Суд начался на прошлой неделе. Первый день Николай сидел, низко опустив голову, и в зал ни разу не глянул. На судей поглядел, а в зал — ни-ни. Двое судей ему понравились, а один — инвалид однорукий, слева сидевший, — показался чересчур злым и привередливым. Однорукий сидел, насупившись и глядел на Николая хмуро, а когда Матвей Филиппыч расспрашивал свидетелей — щурился и мотал головой. Зато двое других — седой мужчина посередке и пожилая врачиха из горбольницы, принимавшая у Тони роды и сейчас сидевшая справа от главного, — были, по всей видимости, люди добрые и справедливые. На другой день он начал потихоньку как бы ненароком поглядывать в зал, увидел Тоню, Люсю Фокину из цехкома, ребят из третьей сборки и цельную кучу пенсионеров. Те глядели на Николая, с укоризной, а знакомые ребята — обыкновенно, как на человека, а не на волка тамбовского.

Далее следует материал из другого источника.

-- ==== Sys2Proof/Laws/Encoding.lean ====
section
/-! SUPPORT. What the decoder's fields read from the encoder's first words (spec/30_encoding.md R82 to R92): each field
comes back, whatever the others hold. -/

namespace Sys2Proof

/-! ### Arithmetic, Logical, Compare -/

section Alu
variable (op style : Word) (imm : Bool) (d n : BitVec 4)

@[simp] theorem opField_firstAlu : opField (firstAlu op imm style d n) = op.setWidth 4 := by
  apply BitVec.eq_of_getLsbD_eq
  intro i hi
  simp only [opField, nibbleField, decodeBits, firstAlu, encodeBits]
  interval_cases i <;> simp

@[simp] theorem immBit_firstAlu : immBit (firstAlu op imm style d n) = imm := by
  have : decodeBits (firstAlu op imm style d n) 0x0010#16 4 = if imm then 1#16 else 0#16 := by
    apply BitVec.eq_of_getLsbD_eq
    intro i hi
    simp only [decodeBits, firstAlu, encodeBits]
    cases imm <;> interval_cases i <;> simp
  rw [immBit, flagField, this]
  cases imm <;> decide

@[simp] theorem styleField_firstAlu : styleField (firstAlu op imm style d n) = (style &&& 7#16).setWidth 4 := by
  apply BitVec.eq_of_getLsbD_eq
  intro i hi
  simp only [styleField, nibbleField, decodeBits, firstAlu, encodeBits]
  interval_cases i <;> simp

@[simp] theorem field11to8_firstAlu : field11to8 (firstAlu op imm style d n) = d := by
  apply BitVec.eq_of_getLsbD_eq
  intro i hi
  simp only [field11to8, nibbleField, decodeBits, firstAlu, encodeBits]
  interval_cases i <;> simp

@[simp] theorem field15to12_firstAlu : field15to12 (firstAlu op imm style d n) = n := by
  apply BitVec.eq_of_getLsbD_eq
  intro i hi
  simp only [field15to12, nibbleField, decodeBits, firstAlu, encodeBits]
  interval_cases i <;> simp

/-- The low byte does not depend on the operand fields. -/
theorem firstAlu_and (k : Word) (hk : k &&& 0xFF00#16 = 0#16) :
    firstAlu op imm style d n &&& k = firstAlu op imm style 0#4 0#4 &&& k := by
  have hb : ∀ i, 8 ≤ i → i < 16 → k.getLsbD i = false := by
    intro i h8 h16
    have := congrArg (fun w => BitVec.getLsbD w i) hk
    interval_cases i <;> simpa using this
  apply BitVec.eq_of_getLsbD_eq
  intro i hi
  simp only [firstAlu, encodeBits]
  by_cases h8 : 8 ≤ i
  · simp [hb i h8 hi]
  · interval_cases i <;> simp

end Alu

/-! ### Memory -/

section Memory
variable (type : Word) (m n : BitVec 4)

@[simp] theorem opField_firstMemory : opField (firstMemory type m n) = 0#4 := by
  apply BitVec.eq_of_getLsbD_eq
  intro i hi
  simp only [opField, nibbleField, decodeBits, firstMemory, encodeBits]
  interval_cases i <;> simp

@[simp] theorem typeField_firstMemory : nibbleField (firstMemory type m n) 0x0030#16 4 = (type &&& 3#16).setWidth 4 := by
  apply BitVec.eq_of_getLsbD_eq
  intro i hi
  simp only [nibbleField, decodeBits, firstMemory, encodeBits]
  interval_cases i <;> simp

@[simp] theorem field11to8_firstMemory : field11to8 (firstMemory type m n) = m := by
  apply BitVec.eq_of_getLsbD_eq
  intro i hi
  simp only [field11to8, nibbleField, decodeBits, firstMemory, encodeBits]
  interval_cases i <;> simp

@[simp] theorem field15to12_firstMemory : field15to12 (firstMemory type m n) = n := by
  apply BitVec.eq_of_getLsbD_eq
  intro i hi
  simp only [field15to12, nibbleField, decodeBits, firstMemory, encodeBits]
  interval_cases i <;> simp

/-- The selecting bits do not depend on the operand fields. -/
theorem firstMemory_and : firstMemory type m n &&& 0x003F#16 = firstMemory type 0#4 0#4 &&& 0x003F#16 := by
  apply BitVec.eq_of_getLsbD_eq
  intro i hi
  simp only [firstMemory, encodeBits]
  interval_cases i <;> simp

end Memory

/-! ### Shift -/

section Shift
variable (left : Bool) (d src : RegIndex) (n : BitVec 5)

@[simp] theorem opField_firstShiftReg : opField (firstShiftReg left d src) = 2#4 := by
  apply BitVec.eq_of_getLsbD_eq
  intro i hi
  simp only [opField, nibbleField, decodeBits, firstShiftReg, firstShift, encodeBits]
  cases left <;> interval_cases i <;> simp

@[simp] theorem destField_firstShiftReg : nibbleField (firstShiftReg left d src) 0x0780#16 7 = d := by
  apply BitVec.eq_of_getLsbD_eq
  intro i hi
  simp only [nibbleField, decodeBits, firstShiftReg, firstShift, encodeBits]
  cases left <;> interval_cases i <;> simp

@[simp] theorem srcField_firstShiftReg : nibbleField (firstShiftReg left d src) 0x7800#16 11 = src := by
  apply BitVec.eq_of_getLsbD_eq
  intro i hi
  simp only [nibbleField, decodeBits, firstShiftReg, firstShift, encodeBits]
  cases left <;> interval_cases i <;> simp

/-- The selecting bits do not depend on the operand fields. -/
theorem firstShiftReg_and : firstShiftReg left d src &&& 0x003F#16 = firstShift false left 0#4 &&& 0x003F#16 := by
  apply BitVec.eq_of_getLsbD_eq
  intro i hi
  simp only [firstShiftReg, firstShift, encodeBits]
  cases left <;> interval_cases i <;> simp

@[simp] theorem opField_firstShiftImm : opField (firstShiftImm left d n) = 2#4 := by
  apply BitVec.eq_of_getLsbD_eq
  intro i hi
  simp only [opField, nibbleField, decodeBits, firstShiftImm, firstShift, encodeBits]
  cases left <;> interval_cases i <;> simp

@[simp] theorem destField_firstShiftImm : nibbleField (firstShiftImm left d n) 0x0780#16 7 = d := by
  apply BitVec.eq_of_getLsbD_eq
  intro i hi
  simp only [nibbleField, decodeBits, firstShiftImm, firstShift, encodeBits]
  cases left <;> interval_cases i <;> simp

@[simp] theorem amountField_firstShiftImm : (decodeBits (firstShiftImm left d n) 0xF800#16 11).setWidth 5 = n := by
  apply BitVec.eq_of_getLsbD_eq
  intro i hi
  simp only [decodeBits, firstShiftImm, firstShift, encodeBits]
  cases left <;> interval_cases i <;> simp

/-- The selecting bits do not depend on the operand fields. -/
theorem firstShiftImm_and : firstShiftImm left d n &&& 0x003F#16 = firstShift true left 0#4 &&& 0x003F#16 := by
  apply BitVec.eq_of_getLsbD_eq
  intro i hi
  simp only [firstShiftImm, firstShift, encodeBits]
  cases left <;> interval_cases i <;> simp

@[simp] theorem immBit_firstShiftReg : immBit (firstShiftReg left d src) = false := by
  have : decodeBits (firstShiftReg left d src) 0x0010#16 4 = 0#16 := by
    apply BitVec.eq_of_getLsbD_eq
    intro i hi
    simp only [decodeBits, firstShiftReg, firstShift, encodeBits]
    cases left <;> interval_cases i <;> simp
  rw [immBit, flagField, this]
  decide

@[simp] theorem leftBit_firstShiftReg : flagField (firstShiftReg left d src) 0x0020#16 5 = left := by
  have : decodeBits (firstShiftReg left d src) 0x0020#16 5 = (if left then 1#16 else 0#16) := by
    apply BitVec.eq_of_getLsbD_eq
    intro i hi
    simp only [decodeBits, firstShiftReg, firstShift, encodeBits]
    cases left <;> interval_cases i <;> simp
  rw [flagField, this]
  cases left <;> decide

@[simp] theorem immBit_firstShiftImm : immBit (firstShiftImm left d n) = true := by
  have : decodeBits (firstShiftImm left d n) 0x0010#16 4 = 1#16 := by
    apply BitVec.eq_of_getLsbD_eq
    intro i hi
    simp only [decodeBits, firstShiftImm, firstShift, encodeBits]
    cases left <;> interval_cases i <;> simp
  rw [immBit, flagField, this]
  decide

@[simp] theorem leftBit_firstShiftImm : flagField (firstShiftImm left d n) 0x0020#16 5 = left := by
  have : decodeBits (firstShiftImm left d n) 0x0020#16 5 = (if left then 1#16 else 0#16) := by
    apply BitVec.eq_of_getLsbD_eq
    intro i hi
    simp only [decodeBits, firstShiftImm, firstShift, encodeBits]
    cases left <;> interval_cases i <;> simp
  rw [flagField, this]
  cases left <;> decide

end Shift

/-! ### Branch -/

section Branch
variable (imm call cond : Bool) (t : RegIndex)

@[simp] theorem opField_firstBranch : opField (firstBranch imm call cond t) = 5#4 := by
  apply BitVec.eq_of_getLsbD_eq
  intro i hi
  simp only [opField, nibbleField, decodeBits, firstBranch, encodeBits]
  cases imm <;> cases call <;> cases cond <;> interval_cases i <;> simp

@[simp] theorem field11to8_firstBranch : field11to8 (firstBranch imm call cond t) = t := by
  apply BitVec.eq_of_getLsbD_eq
  intro i hi
  simp only [field11to8, nibbleField, decodeBits, firstBranch, encodeBits]
  cases imm <;> cases call <;> cases cond <;> interval_cases i <;> simp

/-- The selecting bits do not depend on the operand field. -/
theorem firstBranch_and : firstBranch imm call cond t &&& 0x007F#16 = firstBranch imm call cond 0#4 &&& 0x007F#16 := by
  apply BitVec.eq_of_getLsbD_eq
  intro i hi
  simp only [firstBranch, encodeBits]
  cases imm <;> cases call <;> cases cond <;> interval_cases i <;> simp

@[simp] theorem immBit_firstBranch : immBit (firstBranch imm call cond t) = imm := by
  have : decodeBits (firstBranch imm call cond t) 0x0010#16 4 = (if imm then 1#16 else 0#16) := by
    apply BitVec.eq_of_getLsbD_eq
    intro i hi
    simp only [decodeBits, firstBranch, encodeBits]
    cases imm <;> cases call <;> cases cond <;> interval_cases i <;> simp
  rw [immBit, flagField, this]
  cases imm <;> decide

@[simp] theorem callBit_firstBranch : flagField (firstBranch imm call cond t) 0x0020#16 5 = call := by
  have : decodeBits (firstBranch imm call cond t) 0x0020#16 5 = (if call then 1#16 else 0#16) := by
    apply BitVec.eq_of_getLsbD_eq
    intro i hi
    simp only [decodeBits, firstBranch, encodeBits]
    cases imm <;> cases call <;> cases cond <;> interval_cases i <;> simp
  rw [flagField, this]
  cases call <;> decide

@[simp] theorem condBit_firstBranch : flagField (firstBranch imm call cond t) 0x0040#16 6 = cond := by
  have : decodeBits (firstBranch imm call cond t) 0x0040#16 6 = (if cond then 1#16 else 0#16) := by
    apply BitVec.eq_of_getLsbD_eq
    intro i hi
    simp only [decodeBits, firstBranch, encodeBits]
    cases imm <;> cases call <;> cases cond <;> interval_cases i <;> simp
  rw [flagField, this]
  cases cond <;> decide

end Branch

/-! ### Move, Set, Swap, Misc -/

section Nibbles
variable (op : Word) (a b c : BitVec 4)

@[simp] theorem opField_firstNibbles : opField (firstNibbles op a b c) = op.setWidth 4 := by
  apply BitVec.eq_of_getLsbD_eq
  intro i hi
  simp only [opField, nibbleField, decodeBits, firstNibbles, encodeBits]
  interval_cases i <;> simp

@[simp] theorem field7to4_firstNibbles : field7to4 (firstNibbles op a b c) = a := by
  apply BitVec.eq_of_getLsbD_eq
  intro i hi
  simp only [field7to4, nibbleField, decodeBits, firstNibbles, encodeBits]
  interval_cases i <;> simp

@[simp] theorem field11to8_firstNibbles : field11to8 (firstNibbles op a b c) = b := by
  apply BitVec.eq_of_getLsbD_eq
  intro i hi
  simp only [field11to8, nibbleField, decodeBits, firstNibbles, encodeBits]
  interval_cases i <;> simp

@[simp] theorem field15to12_firstNibbles : field15to12 (firstNibbles op a b c) = c := by
  apply BitVec.eq_of_getLsbD_eq
  intro i hi
  simp only [field15to12, nibbleField, decodeBits, firstNibbles, encodeBits]
  interval_cases i <;> simp

/-- The selecting bits do not depend on the operand fields. -/
theorem firstNibbles_and_op : firstNibbles op a b c &&& 0x000F#16 = firstNibbles op 0#4 0#4 0#4 &&& 0x000F#16 := by
  apply BitVec.eq_of_getLsbD_eq
  intro i hi
  simp only [firstNibbles, encodeBits]
  interval_cases i <;> simp

theorem firstNibbles_and_style :
    firstNibbles op a b c &&& 0x00FF#16 = firstNibbles op a 0#4 0#4 &&& 0x00FF#16 := by
  apply BitVec.eq_of_getLsbD_eq
  intro i hi
  simp only [firstNibbles, encodeBits]
  interval_cases i <;> simp

end Nibbles

end Sys2Proof
end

Николай долго мыслил, что же сказать в своем последнем слове. Матвей Филиппыч твердой установки ему не дал, а только посоветовал высказаться короче, от сердца, чтобы судьи поняли, что творится у него на душе. Но когда подошел черед его слову, главный судья объявил перерыв на три дня, а с выходными — все пять суток получилось. Николай, ясно, испугался, а Матвей Филиппыч, спасибо ему, успокоил. Закон такой имеется, что в конце процесса, после слов обвиняемого, суд должен удалиться в совещательную комнату и заседать там до тех пор, пока приговор не вынесет. А приговор — документ серьезный, каждая, считай, буковка на своем месте должна стоять. Оттого-то судья прослушает дело, объявит перерыв и загодя напишет приговор, чтобы потом не мучиться и тот закон не нарушать. По смыслу, мол, все правильно, потому как после прений сторон дело суду ясное и без последнего слова подсудимого. Соль в том, что миг этот единственный и самый удобный — как только последнее слово прозвучит, перерыв уже не объявишь, не положено.
Объяснение Матвей Филиппыча Николай своим умом понял, но ум — одно, а сердце — другое. Муторно на душе, и состояние такое, будто грибов поганых наелся. Ни с кем словом не перемолвится и сокамерников не замечает, словно их нет вовсе. И без устали перебирает прожитую жизнь, чтобы от приговора как-то отвлечься...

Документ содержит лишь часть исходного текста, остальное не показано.